WARTABANJAR.COM, BANJARMASIN- Usai hari raya Idul Adha 2026 yang baru saja berlangsung kemarin, Rabu (27/5/2026), dimana hidangan khasnya adalah yang berbahan daging kambing atau sapi, muncul kemudian pertanyaan perlukah detoks pencernaan setelah memakannya?

Saat ada beragam hidangan daging kurban, mungkin ada orang-orang yang menyantapnya secara berlebihan.

Biasanya, banyak orang akan khawatir kolesterol hingga tekanan darah akan meningkat setelah mengonsumsi daging kurban, apalagi jika dimakan dalam porsi banyak.

Sebagian orang biasanya akan melakukan berbagai upaya detoks pencernaan guna menetralisir kadar kolesterol di darah, seperti diet hingga mengonsumsi berbagai minuman dan makanan penetral seperti buah dan sayur.

Mengutip berbagai sumber, Kamis (28/5/2026), menurut spesialis penyakit dalam konsultan gastroenterologi-hepatologi dari Mayapada Hospital Jakarta Selatan, dr. Aru Ariadno, SpPD-KGEH, detoks pencernaan tidak perlu dilakukan, namun cukup dengan menerapkan pola makan yang seimbang saja.

"Sebenarnya saya rasa keseimbangan pola makan saja sudah cukup. Seperti kalau kita makan daging, protein harus diimbangi dengan serat dan karbohidrat yang cukup. Yang penting jangan berlebihan," katanya.

BACA JUGA: Mitos dan Fakta Menyantap Daging Kurban, Antara Torpedo Kambing dan Gairah

BACA JUGA: 4 Cara Mengolah Daging Kurban Agar Tetap Aman Dikonsumsi Menurut MUI

dr. Aru menyarankan untuk menjauhi konsumsi terlalu banyak protein dan karbohidrat, sementara tubuh mengidap hipertensi, kolesterol, maupun diabetes.

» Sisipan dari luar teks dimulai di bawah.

/-- R278, R282, R283: PT_NEG, PT_DBL and PT_ADD write ⊖P, dbl(P) and P ⊕ Q, with RESULT 1 exactly when the
result is INF. ⊖ is written out; dbl and ⊕ are characterised by DblIsTangentRule and AddIsChordRule. -/
def Obligations.PtNegDblAddRule : Prop :=
  ∀ (rd ra rb : PtIdx) (s : State),
    Encodes (.ptNeg rd ra) 0x26 ∧ Encodes (.ptDbl rd ra) 0x27 ∧ Encodes (.ptAdd rd ra rb) 0x28 ∧
    (s.compositeP = false →
      CommonFirst (.ptNeg rd ra) s ∧ CommonFirst (.ptDbl rd ra) s ∧ CommonFirst (.ptAdd rd ra rb) s ∧
      (s.ready (.ptNeg rd ra) = true →
        (s.pt ra = .valid .inf →
          exec (.ptNeg rd ra) s = .next ((s.writePt rd .inf).completeOk 1)) ∧
        (∀ x y, s.pt ra = .valid (.aff x y) → y < s.dom.p →
          exec (.ptNeg rd ra) s = .next ((s.writePt rd (.aff x ((s.dom.p - y) % s.dom.p))).completeOk 0))) ∧
      (s.ready (.ptDbl rd ra) = true → ∀ P, s.pt ra = .valid P →
        exec (.ptDbl rd ra) s = .next ((s.writePt rd (s.dom.dbl P)).completeOk
          (if s.dom.dbl P = .inf then 1 else 0))) ∧
      (s.ready (.ptAdd rd ra rb) = true → ∀ P Q, s.pt ra = .valid P → s.pt rb = .valid Q →
        exec (.ptAdd rd ra rb) s = .next ((s.writePt rd (s.dom.add P Q)).completeOk
          (if s.dom.add P Q = .inf then 1 else 0))))

/-- R8: `inv_m(x)` is the y in [1, m) with x·y ≡ 1 (mod m) whenever gcd(x, m) = 1. -/
def Obligations.InverseIsInverse : Prop :=
  ∀ m x : Nat, 1 < m → Nat.gcd x m = 1 → 1 ≤ invMod m x ∧ invMod m x < m ∧ x * invMod m x % m = 1

/-- R279: dbl is the tangent rule, on every affine input. -/
def Obligations.DblIsTangentRule : Prop :=
  ∀ d : Domain, d.p.Prime → d.p ≠ 2 → d.dbl .inf = .inf ∧
    ∀ x y : Nat, x < d.p → y < d.p →
      (y = 0 → d.dbl (.aff x y) = .inf) ∧
      (y ≠ 0 → ∃ l x3 y3 : Nat, x3 < d.p ∧ y3 < d.p ∧ d.dbl (.aff x y) = .aff x3 y3 ∧
        (l * (2 * y) : Int) ≡ 3 * x ^ 2 + d.a [ZMOD d.p] ∧
        (x3 : Int) ≡ l ^ 2 - 2 * x [ZMOD d.p] ∧
        (y3 : Int) ≡ l * (x - x3) - y [ZMOD d.p])

/-- R281: ⊕ is the chord rule, with its special cases, on every input. -/
def Obligations.AddIsChordRule : Prop :=
  ∀ d : Domain, d.p.Prime → d.p ≠ 2 → (∀ Q, d.add .inf Q = Q) ∧ (∀ P, d.add P .inf = P) ∧
    ∀ x1 y1 x2 y2 : Nat, x1 < d.p → y1 < d.p → x2 < d.p → y2 < d.p →
      (x1 = x2 → y1 = y2 → d.add (.aff x1 y1) (.aff x2 y2) = d.dbl (.aff x1 y1)) ∧
      (x1 = x2 → y1 ≠ y2 → d.add (.aff x1 y1) (.aff x2 y2) = .inf) ∧
      (x1 ≠ x2 → ∃ l x3 y3 : Nat, x3 < d.p ∧ y3 < d.p ∧ d.add (.aff x1 y1) (.aff x2 y2) = .aff x3 y3 ∧
        (l * (x2 - x1) : Int) ≡ y2 - y1 [ZMOD d.p] ∧
        (x3 : Int) ≡ l ^ 2 - x1 - x2 [ZMOD d.p] ∧
        (y3 : Int) ≡ l * (x1 - x3) - y1 [ZMOD d.p])

/-- R285, the four quoted properties: they hold of all points, on the curve or off it. -/
def Obligations.GroupLawIdentities : Prop :=
  ∀ d : Domain, d.p.Prime → d.p ≠ 2 → ∀ P Q : Point, P.below d.p → Q.below d.p →
    d.add P Q = d.add Q P ∧ d.add P (d.neg P) = .inf ∧ d.add P .inf = P ∧ d.dbl P = d.add P P ∧
    d.neg (d.neg P) = P

/-- R285, the abelian group: INF and the on-curve points that are not singular are closed under ⊕ and ⊖, ⊕ is
associative and commutative on them, INF is neutral and ⊖P is the inverse of P. On a curve that is not singular
these are all the on-curve points. (On a singular curve R285's sentence cannot hold of the singular point, log
entry 10.) -/
def Obligations.OnCurvePointsFormGroup : Prop :=
  ∀ d : Domain, d.p.Prime → d.p ≠ 2 →
    (∀ P Q S : Point, P.below d.p → Q.below d.p → S.below d.p →
      d.onCurve P = true → d.onCurve Q = true → d.onCurve S = true →
      d.smooth P → d.smooth Q → d.smooth S →
      (d.onCurve (d.add P Q) = true ∧ (d.add P Q).below d.p ∧ d.smooth (d.add P Q)) ∧
      (d.onCurve (d.neg P) = true ∧ (d.neg P).below d.p ∧ d.smooth (d.neg P)) ∧
      d.add (d.add P Q) S = d.add P (d.add Q S) ∧ d.add P Q = d.add Q P ∧
      d.add P .inf = P ∧ d.add .inf P = P ∧ d.add P (d.neg P) = .inf ∧ d.add (d.neg P) P = .inf) ∧
    ((4 * d.a ^ 3 + 27 * d.b ^ 2) % d.p ≠ 0 → ∀ P : Point, P.below d.p → d.onCurve P = true → d.smooth P)

/-- R280, R284: the Jacobian datapath, with its shortcut for a ≡ −3, gives the abstract values of dbl and ⊕
on every input. -/
def Obligations.JacobianDatapathRefines : Prop :=
  ∀ d : Domain, d.p.Prime → d.p ≠ 2 → ∀ J K : Jacobian,
    J.X < d.p → J.Y < d.p → J.Z < d.p → K.X < d.p → K.Y < d.p → K.Z < d.p →
    (J.dbl d).toPoint d = d.dbl (J.toPoint d) ∧
    ((d.a + 3) % d.p = 0 → J.dblM3 d = J.dbl d) ∧
    (J.add d K).toPoint d = d.add (J.toPoint d) (K.toPoint d)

Hal tersebut akan meningkatkan gangguan metabolik, seperti hipertensi tiba-tiba kambuh dan kadar gula darah naik.
"Jadi intinya adalah dalam satu porsi piring itu usahakan keseimbangan atau isi dari piring tersebut yang baik," katanya lagi.

Beberapa penelitian menunjukkan butuh waktu lima jam untuk daging bisa diproses di pencernaan.

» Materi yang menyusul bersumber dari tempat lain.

-- ==== Sys2Proof/Laws/Invariant.lean ====
section
/-! SUPPORT. How completions act on the context, the domain, the points and the keys: the step of the
invariant of Safety.lean that needs the meanings (spec 10_state.md R67, R50 to R55). -/

namespace Sys2Proof.Machine

/-- The part of the invariant that completions can touch: context, domain, points and keys (R67, R50 to
R55). -/
structure ContextInv (s : State) : Prop where
  set_init : s.dom.set = true → s.ctx.init = true
  ctx_range : s.ctx.init = true → Config.minFieldBits ≤ s.ctx.fieldBits ∧ s.ctx.fieldBits ≤ Config.maxFieldBits
  ctx_cleared : s.ctx.init = false → s.ctx = .cleared
  dom_valid : s.dom.set = true → s.dom.Valid s.ctx.fieldBits
  dom_cleared : s.dom.set = false → s.dom = .cleared
  pt_valid : ∀ (i : PtIdx) (P : Point), s.pt i = .valid P → s.dom.set = true ∧ P.below s.dom.p
  keyReg_within : s.keyReg.within s.dom
  keyEph_within : s.keyEph.within s.dom

/-- The completion step touches none of it. -/
theorem ContextInv.close {s : State} (h : ContextInv s) (c v) : ContextInv (s.close c v) :=
  ⟨h.1, h.2, h.3, h.4, h.5, h.6, h.7, h.8⟩
/-- Nor does the RNG handshake. -/
theorem ContextInv.rng {s : State} (h : ContextInv s) (b l) : ContextInv { s with rngReq := b, drawn := l } :=
  ⟨h.1, h.2, h.3, h.4, h.5, h.6, h.7, h.8⟩
theorem ContextInv.writeOp {s : State} (h : ContextInv s) (i v) : ContextInv (s.writeOp i v) :=
  ⟨h.1, h.2, h.3, h.4, h.5, h.6, h.7, h.8⟩
/-- A staged point with coordinates below p keeps it. -/
theorem ContextInv.writePt {s : State} (h : ContextInv s) (i) {P : Point} (hs : s.dom.set = true) (hP :
    P.below s.dom.p) : ContextInv (s.writePt i P) := by
  refine ⟨h.1, h.2, h.3, h.4, h.5, ?_, h.7, h.8⟩
  intro j Q hj
  rw [State.pt_writePt] at hj
  split at hj
  · injection hj with hj; subst hj; exact ⟨hs, hP⟩
  · exact h.6 j Q hj
/-- A staged key within its ranges keeps it. -/
theorem ContextInv.writeKey {s : State} (h : ContextInv s) (k kp) (hk : kp.within s.dom) : ContextInv
    (s.writeKey k kp) := by
  cases k
  · exact ⟨h.1, h.2, h.3, h.4, h.5, h.6, hk, h.8⟩
  · exact ⟨h.1, h.2, h.3, h.4, h.5, h.6, h.7, hk⟩

/-- `finish` keeps it when the staged state does, on the paths where every check holds. -/
theorem contextInv_of_finish {s t : State} {cs v} (h : ContextInv s) (ht : firstFailure cs = none →
    ContextInv t) :
    ∀ u, s.finish cs t v = .next u → ContextInv u := by
  intro u hu
  rcases s.finish_cases t v cs with ⟨h0, h1⟩ | ⟨e, -, h0, h1⟩
  all_goals rw [h1] at hu; injection hu with hu; subst hu
  · exact (ht h0).close _ _
  · exact h.close _ _

/-- `finishGroup` likewise, with the drawn state for a composite p. -/
theorem contextInv_of_finishGroup {s t any : State} {i cs v} (h : ContextInv s) (ht :
    firstFailure cs = none → ContextInv t)
    (ha : s.compositeP = true → ContextInv any) :
    ∀ u, s.finishGroup i any cs t v = .next u → ContextInv u := by
  intro u hu
  rcases s.finishGroup_cases i any cs t v with ⟨-, h0, h1⟩ | ⟨-, e, -, h0, h1⟩ | ⟨h0, h1⟩ | ⟨h0, e, -, -, h1⟩
  all_goals rw [h1] at hu; injection hu with hu; subst hu
  · exact (ht h0).close _ _
  · exact h.close _ _
  · exact (ha h0).close _ _
  · exact h.close _ _

/-- When the common checks and the command's own all hold, the command is ready. -/
theorem ready_of_common {s : State} {i rest} (h : firstFailure (s.commonChecks (sources i) ++ rest) = none) :
    s.ready i = true ∧ firstFailure rest = none := by
  rw [firstFailure_append, firstFailure_common] at h
  cases h1 : s.allPresent i <;> cases h2 : s.ready i <;> simp_all

theorem ready_of_common_only {s : State} {i} (h : firstFailure (s.commonChecks (sources i)) = none) :
    s.ready i = true := by
  rw [firstFailure_common] at h
  cases h1 : s.allPresent i <;> cases h2 : s.ready i <;> simp_all

theorem dom_set_of_ready {s : State} {i} (h : s.ready i = true) : s.dom.set = true := by
  simp only [State.ready, Bool.and_eq_true] at h; exact h.1.2
theorem pt_valid_of_ready {s : State} {i j} (h : s.ready i = true) (hj : Src.pt j ∈ sources i) :
    ∃ P, s.pt j = .valid P := by
  simp only [State.ready, State.allPresent, Bool.and_eq_true, List.all_eq_true] at h
  exact (s.pt_valid_iff j).2 ⟨h.1.1.1 _ hj, h.2 _ hj⟩
/-- A point source of a ready command has coordinates below p. -/
theorem ContextInv.ptVal {s : State} (h : ContextInv s) {i j} (hr : s.ready i = true) (hj :
    Src.pt j ∈ sources i) :
    (s.ptVal j).below s.dom.p := by
  obtain ⟨P, hP⟩ := pt_valid_of_ready hr hj
  rw [State.ptVal_of_valid hP]
  exact (h.pt_valid j P hP).2
theorem dom_set_of_compositeP {s : State} (h : s.compositeP = true) : s.dom.set = true := by
  simp only [State.compositeP, Bool.and_eq_true] at h; exact h.1.2
theorem ContextInv.p_pos {s : State} (h : ContextInv s) (hs : s.dom.set = true) : 0 < s.dom.p := by
  have := (h.dom_valid hs).p_ge; omega
theorem ContextInv.free {s : State} (h : ContextInv s) (i) (k) (hc : s.compositeP = true) : ContextInv
    (s.writePt i (s.freePoint k)) :=
  h.writePt i (dom_set_of_compositeP hc) (s.freePoint_below k (h.p_pos (dom_set_of_compositeP hc)))

/-- A domain that check_domain accepts keeps it (R204). -/
theorem contextInv_installDomain {s : State} (h : ContextInv s) (t : CurveTuple) (hi : s.ctx.init = true)
    (hf : firstFailure (domainChecks s.ctx.fieldBits t) = none) : ContextInv (s.installDomain t) := by
  have ha := all_of_firstFailure hf
  simp [domainChecks] at ha
  obtain ⟨⟨⟨h1, h2⟩, h3⟩, h4, h5, h6, h7, ⟨⟨h8, h9⟩, h10⟩, h11⟩ := ha
  refine ⟨fun _ => hi, h.ctx_range, h.ctx_cleared, fun _ => ?_, fun h' => (by cases h'), ?_, ?_, ?_⟩
  · refine ⟨h1, h2, h3, h4, h5, ?_, h8, h9, h10, h11, rfl, rfl⟩
    show (if _ then _ else _ : Point).below t.p
    split
    · trivial
    · exact ⟨h6, h7⟩
  · intro i P hP
    rw [show (s.installDomain t).pt i = (s.pt i).toStale from State.pt_of_map_toStale rfl i] at hP
    cases hx : s.pt i <;> simp [hx, PtReg.toStale] at hP
  · exact ⟨Nat.two_pow_pos _, trivial⟩
  · exact ⟨Nat.two_pow_pos _, trivial⟩

/-- Every command keeps it. -/
theorem contextInv_exec (i : Instr) (s : State) (h : ContextInv s) : ∀ u, exec i s = .next u →
    ContextInv u := by
  have hp := h.p_pos
  have G : s.dom.set = true → s.dom.G.below s.dom.p := fun hs => (h.dom_valid hs).G_below
  cases i with
  | nop => exact contextInv_of_finish (cs := []) (v := 0) h fun _ => h
  | init pol fb =>
    refine contextInv_of_finish h fun hc => ?_
    have ha := all_of_firstFailure hc
    simp at ha
    refine ⟨fun h' => (by cases h'), fun _ => ⟨ha.1, ha.2⟩, fun h' => (by cases h'), fun h' =>
        (by cases h'), fun _ => rfl, ?_, ?_, ?_⟩
    · intro i P hP
      have := State.pt_of_map_toStale (s := s) (t := { s.dropContextBound with
      ctx := { init := true, fieldBits := fb.toNat, policy := pol }
      dom := .cleared }) rfl i
      rw [this] at hP
      cases hx : s.pt i <;> simp [hx, PtReg.toStale] at hP
    · exact ⟨Nat.two_pow_pos _, trivial⟩
    · exact ⟨Nat.two_pow_pos _, trivial⟩
  | setDomain =>
    refine contextInv_of_finish h fun hc => ?_
    rw [firstFailure_append, firstFailure_append] at hc
    have h2 : s.ctx.init = true ∧ firstFailure (domainChecks s.ctx.fieldBits s.domainOperands) = none := by
      cases h1 : firstFailure (s.presenceChecks (domainRegs.map Src.op)) <;> cases h3 : s.ctx.init
          <;> simp_all [firstFailure_cons]
    exact contextInv_installDomain h _ h2.1 h2.2
  | setStdDomain cid =>
    simp only [exec, execSetStdDomain]
    split
    · exact contextInv_of_finish h fun _ => h
    · refine contextInv_of_finish h fun hc => ?_
      rw [firstFailure_append] at hc
      rename_i t _
      have h2 : s.ctx.init = true ∧ firstFailure (domainChecks s.ctx.fieldBits t) = none := by
        cases h3 : s.ctx.init <;> simp_all [firstFailure_cons]
      exact contextInv_installDomain h _ h2.1 h2.2
  | getDomain =>
    exact contextInv_of_finish h fun _ =>
      ((((((h.writeOp _ _).writeOp _ _).writeOp _ _).writeOp _ _).writeOp _ _).writeOp _ _).writeOp _ _
  | getOrderBits => exact contextInv_of_finish h fun _ => h
  | mmEnc rd ra e => exact contextInv_of_finish h fun _ => h.writeOp _ _
  | mmDec rd ra e => exact contextInv_of_finish h fun _ => h.writeOp _ _
  | mmMul rd ra rb e => exact contextInv_of_finish h fun _ => h.writeOp _ _
  | mmSqr rd ra e => exact contextInv_of_finish h fun _ => h.writeOp _ _
  | mmInv rd ra e => exact contextInv_of_finish h fun _ => h.writeOp _ _
  | ptSetAffine rd ra rb =>
    refine contextInv_of_finishGroup h (fun hc => ?_) (h.free rd 10)
    obtain ⟨hr, h2⟩ := ready_of_common (i := .ptSetAffine rd ra rb) hc
    have hs := dom_set_of_ready hr
    have ha := all_of_firstFailure h2
    simp [State.coordChecks] at ha
    exact h.writePt _ hs (s.dom.pointOf_below ha.1 ha.2)
  | ptSetProj rd ra rb rc =>
    refine contextInv_of_finishGroup h (fun hc => ?_) (h.free rd 10)
    obtain ⟨hr, h2⟩ := ready_of_common (i := .ptSetProj rd ra rb rc) hc
    have hs := dom_set_of_ready hr
    exact h.writePt _ hs (s.dom.ofJacobian_below (hp hs) _ _ _)
  | ptSetInf rd =>
    refine contextInv_of_finish h fun hc => ?_
    have hr := ready_of_common_only (i := .ptSetInf rd) hc
    have hs := dom_set_of_ready hr
    exact h.writePt _ hs trivial
  | ptGetAffine rd re ra =>
    exact contextInv_of_finishGroup h (fun _ => (h.writeOp _ _).writeOp _ _)
      (fun _ => (h.writeOp _ _).writeOp _ _)
  | ptCheck ra => exact contextInv_of_finishGroup h (fun _ => h) (fun _ => h)
  | ptCmp ra rb => exact contextInv_of_finishGroup h (fun _ => h) (fun _ => h)
  | ptNeg rd ra =>
    refine contextInv_of_finishGroup h (fun hc => ?_) (h.free rd 10)
    have hr := ready_of_common_only (i := .ptNeg rd ra) hc
    have hs := dom_set_of_ready hr
    exact h.writePt _ hs ((s.dom.below_closed (hp hs)).neg (h.ptVal hr (by simp [sources])))
  | ptDbl rd ra =>
    refine contextInv_of_finishGroup h (fun hc => ?_) (h.free rd 10)
    have hr := ready_of_common_only (i := .ptDbl rd ra) hc
    have hs := dom_set_of_ready hr
    exact h.writePt _ hs ((s.dom.below_closed (hp hs)).dbl (h.ptVal hr (by simp [sources])))
  | ptAdd rd ra rb =>
    refine contextInv_of_finishGroup h (fun hc => ?_) (h.free rd 10)
    have hr := ready_of_common_only (i := .ptAdd rd ra rb) hc
    have hs := dom_set_of_ready hr
    exact h.writePt _ hs ((s.dom.below_closed (hp hs)).add (h.ptVal hr (by simp [sources])) (h.ptVal hr
        (by simp [sources])))
  | ptMul rd ra rb =>
    refine contextInv_of_finishGroup h (fun hc => ?_) (h.free rd 10)
    have hr := (ready_of_common (i := .ptMul rd ra rb) hc).1
    have hs := dom_set_of_ready hr
    exact h.writePt _ hs (s.mulPoint_below (hp hs) _ _ (h.ptVal hr (by simp [sources])))
  | ptMulBase rd ra =>
    refine contextInv_of_finishGroup h (fun hc => ?_) (h.free rd 10)
    have hr := (ready_of_common (i := .ptMulBase rd ra) hc).1
    have hs := dom_set_of_ready hr
    exact h.writePt _ hs (s.mulPoint_below (hp hs) _ _ (G hs))
  | ptMul2 rd ra rb rc re =>
    refine contextInv_of_finishGroup h (fun hc => ?_) (h.free rd 10)
    have hr := (ready_of_common (i := .ptMul2 rd ra rb rc re) hc).1
    have hs := dom_set_of_ready hr
    exact h.writePt _ hs (s.mulPoint2_below (hp hs) _ _ (h.ptVal hr (by simp [sources])) (h.ptVal hr
        (by simp [sources])))
  | genKeypair rd re =>
    simp only [exec, execGenKeypair]
    cases hf : firstFailure (s.commonChecks []) with
    | some e => intro u hu; injection hu with hu; subst hu; exact h.close _ _
    | none =>
      have hr := ready_of_common_only (i := .genKeypair rd re) hf
      have hs := dom_set_of_ready hr
      dsimp only
      split
      · intro u hu; injection hu with hu; subst hu; exact h.rng true s.drawn
      · split
        · refine contextInv_of_finishGroup h (fun hc => ?_) (fun hc => ?_)
          · exact (h.writeOp _ _).writePt _ (show s.dom.set = true from hs) (s.mulPoint_below
              (hp hs) _ _ (G hs))
          · exact (h.writeOp _ _).writePt _ (show s.dom.set = true from hs) (s.freePoint_below _ (hp hs))
        · intro u hu; injection hu with hu; subst hu; exact h.rng true []
  | derivePub rd ra =>
    refine contextInv_of_finishGroup h (fun hc => ?_) (h.free rd 10)
    have hr := (ready_of_common (i := .derivePub rd ra) hc).1
    have hs := dom_set_of_ready hr
    exact h.writePt _ hs (s.mulPoint_below (hp hs) _ _ (G hs))
  | setKeypair slot priv pub =>
    have key : ∀ t, firstFailure (s.keypairChecks priv pub) = none → (∀ j, pub = some j → t = s.dom.norm
        (s.ptVal j)) → (pub = none → t = (s.key slot).pub) →
        KeyPair.within { priv := (s.importedKey slot priv pub).priv, pub := t } s.dom := by
      intro t hc ht1 ht2
      have hc' : firstFailure (s.commonChecks (sources
          (.setKeypair slot priv pub)) ++ priv.toList.map fun i => s.scalarCheck (s.opVal i)) = none := by
        unfold State.keypairChecks at hc
        rw [List.append_assoc, List.singleton_append, firstFailure_cons] at hc
        split at hc
        · exact hc
        · cases hc
      obtain ⟨hr, h2⟩ := ready_of_common hc'
      have hs := dom_set_of_ready hr
      have hk : (s.key slot).within s.dom := by cases slot; exacts [h.7, h.8]
      constructor
      · cases priv with
        | none => exact hk.1
        | some i =>
          have := all_of_firstFailure h2
          simp [State.scalarCheck] at this
          exact (bitlen_le_iff _ _).1 this
      · cases pub with
        | none => rw [ht2 rfl]; exact hk.2
        | some j => rw [ht1 j rfl]; exact s.dom.norm_below (h.ptVal hr (by simp [sources, optPtSrc]))
    cases pub with
    | none => exact contextInv_of_finish h fun hc => h.writeKey _ _ (key _ hc (by simp) (fun _ => rfl))
    | some j =>
      refine contextInv_of_finishGroup h (fun hc => h.writeKey _ _ (key _ hc (fun j' h' => ?_)
          (by simp))) fun hc => h.writeKey _ _ ⟨?_, s.freePoint_below _ (hp (dom_set_of_compositeP hc))⟩
      · injection h' with h'; subst h'; rfl
      · have hk : (s.key slot).within s.dom := by cases slot; exacts [h.7, h.8]
        cases priv with
        | none => exact hk.1
        | some i => exact Nat.mod_lt _ (Nat.two_pow_pos _)
  | sign rd re ra priv =>
    exact contextInv_of_finishGroup h (fun _ => (h.writeOp _ _).writeOp _ _)
      (fun _ => (h.writeOp _ _).writeOp _ _)
  | verify ra rb rc pub => exact contextInv_of_finishGroup h (fun _ => h) (fun _ => h)
  | ecdh rd priv rb => exact contextInv_of_finishGroup h (fun _ => h.writeOp _ _) (fun _ => h.writeOp _ _)
end Sys2Proof.Machine
end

Serat bisa membantu proses pencernaan makanan, sehingga tubuh dapat mengolah protein atau daging di usus dengan lebih baik.

Selain itu, rasa begah dan kembung pun lebih mudah hilang atau mungkin akan teratasi dengan kita memakan banyak serat.

Jadi, dalam sekali makan, usahakan ada daging atau protein serta serat.